**TASK DETAILS:**
Reproduce every entry word for word.

Records drawn from a dataset:
/-! ### writeLE -/

@[simp] theorem writeLE_regs (a n v : Nat) : (s.writeLE a n v).regs = s.regs := rfl
@[simp] theorem writeLE_errs (a n v : Nat) : (s.writeLE a n v).errs = s.errs := rfl
@[simp] theorem writeLE_parity (a n v : Nat) : (s.writeLE a n v).parity = s.parity := rfl
@[simp] theorem writeLE_arrays (a n v : Nat) : (s.writeLE a n v).arrays = s.arrays := rfl
@[simp] theorem writeLE_micros (a n v : Nat) : (s.writeLE a n v).micros = s.micros := rfl
@[simp] theorem writeLE_ctls (a n v : Nat) : (s.writeLE a n v).ctls = s.ctls := rfl
@[simp] theorem writeLE_heads (a n v : Nat) : (s.writeLE a n v).heads = s.heads := rfl
@[simp] theorem writeLE_regions (a n v : Nat) : (s.writeLE a n v).regions = s.regions := rfl
@[simp] theorem writeLE_rx (a n v : Nat) : (s.writeLE a n v).rx = s.rx := rfl
@[simp] theorem writeLE_trk (a n v : Nat) : (s.writeLE a n v).trk = s.trk := rfl
@[simp] theorem writeLE_jointFlags (a n v : Nat) : (s.writeLE a n v).jointFlags = s.jointFlags := rfl
@[simp] theorem writeLE_jointSpan (a n v : Nat) : (s.writeLE a n v).jointSpan = s.jointSpan := rfl
@[simp] theorem writeLE_jointBelow (a n v : Nat) : (s.writeLE a n v).jointBelow = s.jointBelow := rfl
@[simp] theorem writeLE_cw (a n v : Nat) : (s.writeLE a n v).cw = s.cw := rfl
@[simp] theorem writeLE_slOut (a n v : Nat) : (s.writeLE a n v).slOut = s.slOut := rfl
@[simp] theorem writeLE_reports (a n v : Nat) : (s.writeLE a n v).reports = s.reports := rfl
@[simp] theorem writeLE_trusted (a n v : Nat) : (s.writeLE a n v).trusted = s.trusted := rfl
@[simp] theorem writeLE_pads (a n v : Nat) : (s.writeLE a n v).pads = s.pads := rfl
@[simp] theorem writeLE_lg (a n v : Nat) : (s.writeLE a n v).lg = s.lg := rfl
@[simp] theorem writeLE_rf (a n v : Nat) : (s.writeLE a n v).rf = s.rf := rfl
@[simp] theorem writeLE_cr (a n v : Nat) : (s.writeLE a n v).cr = s.cr := rfl
@[simp] theorem writeLE_tm (a n v : Nat) : (s.writeLE a n v).tm = s.tm := rfl
@[simp] theorem writeLE_rn (a n v : Nat) : (s.writeLE a n v).rn = s.rn := rfl
@[simp] theorem writeLE_d5 (a n v : Nat) : (s.writeLE a n v).d5 = s.d5 := rfl
@[simp] theorem writeLE_kp (a n v : Nat) : (s.writeLE a n v).kp = s.kp := rfl
@[simp] theorem writeLE_eh (a n v : Nat) : (s.writeLE a n v).eh = s.eh := rfl
@[simp] theorem writeLE_ownerStage (a n v : Nat) : (s.writeLE a n v).ownerStage = s.ownerStage := rfl
@[simp] theorem writeLE_muted (a n v : Nat) : (s.writeLE a n v).muted = s.muted := rfl
@[simp] theorem writeLE_pl (a n v : Nat) : (s.writeLE a n v).pl = s.pl := rfl
@[simp] theorem writeLE_ab (a n v : Nat) : (s.writeLE a n v).ab = s.ab := rfl
@[simp] theorem writeLE_up (a n v : Nat) : (s.writeLE a n v).up = s.up := rfl
@[simp] theorem writeLE_fh (a n v : Nat) : (s.writeLE a n v).fh = s.fh := rfl
@[simp] theorem writeLE_pk (a n v : Nat) : (s.writeLE a n v).pk = s.pk := rfl
@[simp] theorem writeLE_now (a n v : Nat) : (s.writeLE a n v).now = s.now := rfl
@[simp] theorem writeLE_raises (a n v : Nat) : (s.writeLE a n v).raises = s.raises := rfl
@[simp] theorem writeLE_freeCtr (a n v : Nat) : (s.writeLE a n v).freeCtr = s.freeCtr := rfl
@[simp] theorem writeLE_pending (a n v : Nat) : (s.writeLE a n v).pending = s.pending := rfl
@[simp] theorem writeLE_reg (a n v : Nat) (b : Nat) : (s.writeLE a n v).reg b = s.reg b := rfl
@[simp] theorem writeLE_fld (a n v : Nat) (b : Nat) (g : Fld) : (s.writeLE a n v).fld b g = s.fld b g := rfl
@[simp] theorem writeLE_flag (a n v : Nat) (b : Nat) (g : Fld) : (s.writeLE a n v).flag b g = s.flag b g := rfl
@[simp] theorem writeLE_errMask (a n v : Nat) (b : Nat) : (s.writeLE a n v).errMask b = s.errMask b := rfl
@[simp] theorem writeLE_array (a n v : Nat) (k : Fin 17) : (s.writeLE a n v).array k = s.array k := rfl
@[simp] theorem writeLE_micro (a n v : Nat) (k : Fin 17) : (s.writeLE a n v).micro k = s.micro k := rfl
@[simp] theorem writeLE_ctl (a n v : Nat) (k : Fin 17) : (s.writeLE a n v).ctl k = s.ctl k := rfl
@[simp] theorem writeLE_head (a n v : Nat) (k : Fin 16) : (s.writeLE a n v).head k = s.head k := rfl
@[simp] theorem writeLE_region (a n v : Nat) (k : Fin 17) : (s.writeLE a n v).region k = s.region k := rfl
@[simp] theorem writeLE_ext (a n v : Nat) (k : Fin 17) : (s.writeLE a n v).ext k = s.ext k := rfl
@[simp] theorem writeLE_domain (a n v : Nat) (k : Fin 16) : (s.writeLE a n v).domain k = s.domain k := rfl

**PROBLEM SOLUTION:**
/-! ### writeLE -/

@[simp] theorem writeLE_regs (a n v : Nat) : (s.writeLE a n v).regs = s.regs := rfl
@[simp] theorem writeLE_errs (a n v : Nat) : (s.writeLE a n v).errs = s.errs := rfl
@[simp] theorem writeLE_parity (a n v : Nat) : (s.writeLE a n v).parity = s.parity := rfl
@[simp] theorem writeLE_arrays (a n v : Nat) : (s.writeLE a n v).arrays = s.arrays := rfl
@[simp] theorem writeLE_micros (a n v : Nat) : (s.writeLE a n v).micros = s.micros := rfl
@[simp] theorem writeLE_ctls (a n v : Nat) : (s.writeLE a n v).ctls = s.ctls := rfl
@[simp] theorem writeLE_heads (a n v : Nat) : (s.writeLE a n v).heads = s.heads := rfl
@[simp] theorem writeLE_regions (a n v : Nat) : (s.writeLE a n v).regions = s.regions := rfl
@[simp] theorem writeLE_rx (a n v : Nat) : (s.writeLE a n v).rx = s.rx := rfl
@[simp] theorem writeLE_trk (a n v : Nat) : (s.writeLE a n v).trk = s.trk := rfl
@[simp] theorem writeLE_jointFlags (a n v : Nat) : (s.writeLE a n v).jointFlags = s.jointFlags := rfl
@[simp] theorem writeLE_jointSpan (a n v : Nat) : (s.writeLE a n v).jointSpan = s.jointSpan := rfl
@[simp] theorem writeLE_jointBelow (a n v : Nat) : (s.writeLE a n v).jointBelow = s.jointBelow := rfl
@[simp] theorem writeLE_cw (a n v : Nat) : (s.writeLE a n v).cw = s.cw := rfl
@[simp] theorem writeLE_slOut (a n v : Nat) : (s.writeLE a n v).slOut = s.slOut := rfl
@[simp] theorem writeLE_reports (a n v : Nat) : (s.writeLE a n v).reports = s.reports := rfl
@[simp] theorem writeLE_trusted (a n v : Nat) : (s.writeLE a n v).trusted = s.trusted := rfl
@[simp] theorem writeLE_pads (a n v : Nat) : (s.writeLE a n v).pads = s.pads := rfl
@[simp] theorem writeLE_lg (a n v : Nat) : (s.writeLE a n v).lg = s.lg := rfl
@[simp] theorem writeLE_rf (a n v : Nat) : (s.writeLE a n v).rf = s.rf := rfl
@[simp] theorem writeLE_cr (a n v : Nat) : (s.writeLE a n v).cr = s.cr := rfl
@[simp] theorem writeLE_tm (a n v : Nat) : (s.writeLE a n v).tm = s.tm := rfl
@[simp] theorem writeLE_rn (a n v : Nat) : (s.writeLE a n v).rn = s.rn := rfl
@[simp] theorem writeLE_d5 (a n v : Nat) : (s.writeLE a n v).d5 = s.d5 := rfl
@[simp] theorem writeLE_kp (a n v : Nat) : (s.writeLE a n v).kp = s.kp := rfl
@[simp] theorem writeLE_eh (a n v : Nat) : (s.writeLE a n v).eh = s.eh := rfl
@[simp] theorem writeLE_ownerStage (a n v : Nat) : (s.writeLE a n v).ownerStage = s.ownerStage := rfl
@[simp] theorem writeLE_muted (a n v : Nat) : (s.writeLE a n v).muted = s.muted := rfl
@[simp] theorem writeLE_pl (a n v : Nat) : (s.writeLE a n v).pl = s.pl := rfl
@[simp] theorem writeLE_ab (a n v : Nat) : (s.writeLE a n v).ab = s.ab := rfl
@[simp] theorem writeLE_up (a n v : Nat) : (s.writeLE a n v).up = s.up := rfl
@[simp] theorem writeLE_fh (a n v : Nat) : (s.writeLE a n v).fh = s.fh := rfl
@[simp] theorem writeLE_pk (a n v : Nat) : (s.writeLE a n v).pk = s.pk := rfl
@[simp] theorem writeLE_now (a n v : Nat) : (s.writeLE a n v).now = s.now := rfl
@[simp] theorem writeLE_raises (a n v : Nat) : (s.writeLE a n v).raises = s.raises := rfl
@[simp] theorem writeLE_freeCtr (a n v : Nat) : (s.writeLE a n v).freeCtr = s.freeCtr := rfl
@[simp] theorem writeLE_pending (a n v : Nat) : (s.writeLE a n v).pending = s.pending := rfl
@[simp] theorem writeLE_reg (a n v : Nat) (b : Nat) : (s.writeLE a n v).reg b = s.reg b := rfl
@[simp] theorem writeLE_fld (a n v : Nat) (b : Nat) (g : Fld) : (s.writeLE a n v).fld b g = s.fld b g := rfl
@[simp] theorem writeLE_flag (a n v : Nat) (b : Nat) (g : Fld) : (s.writeLE a n v).flag b g = s.flag b g := rfl
@[simp] theorem writeLE_errMask (a n v : Nat) (b : Nat) : (s.writeLE a n v).errMask b = s.errMask b := rfl
@[simp] theorem writeLE_array (a n v : Nat) (k : Fin 17) : (s.writeLE a n v).array k = s.array k := rfl
@[simp] theorem writeLE_micro (a n v : Nat) (k : Fin 17) : (s.writeLE a n v).micro k = s.micro k := rfl
@[simp] theorem writeLE_ctl (a n v : Nat) (k : Fin 17) : (s.writeLE a n v).ctl k = s.ctl k := rfl
@[simp] theorem writeLE_head (a n v : Nat) (k : Fin 16) : (s.writeLE a n v).head k = s.head k := rfl
@[simp] theorem writeLE_region (a n v : Nat) (k : Fin 17) : (s.writeLE a n v).region k = s.region k := rfl
@[simp] theorem writeLE_ext (a n v : Nat) (k : Fin 17) : (s.writeLE a n v).ext k = s.ext k := rfl
@[simp] theorem writeLE_domain (a n v : Nat) (k : Fin 16) : (s.writeLE a n v).domain k = s.domain k := rfl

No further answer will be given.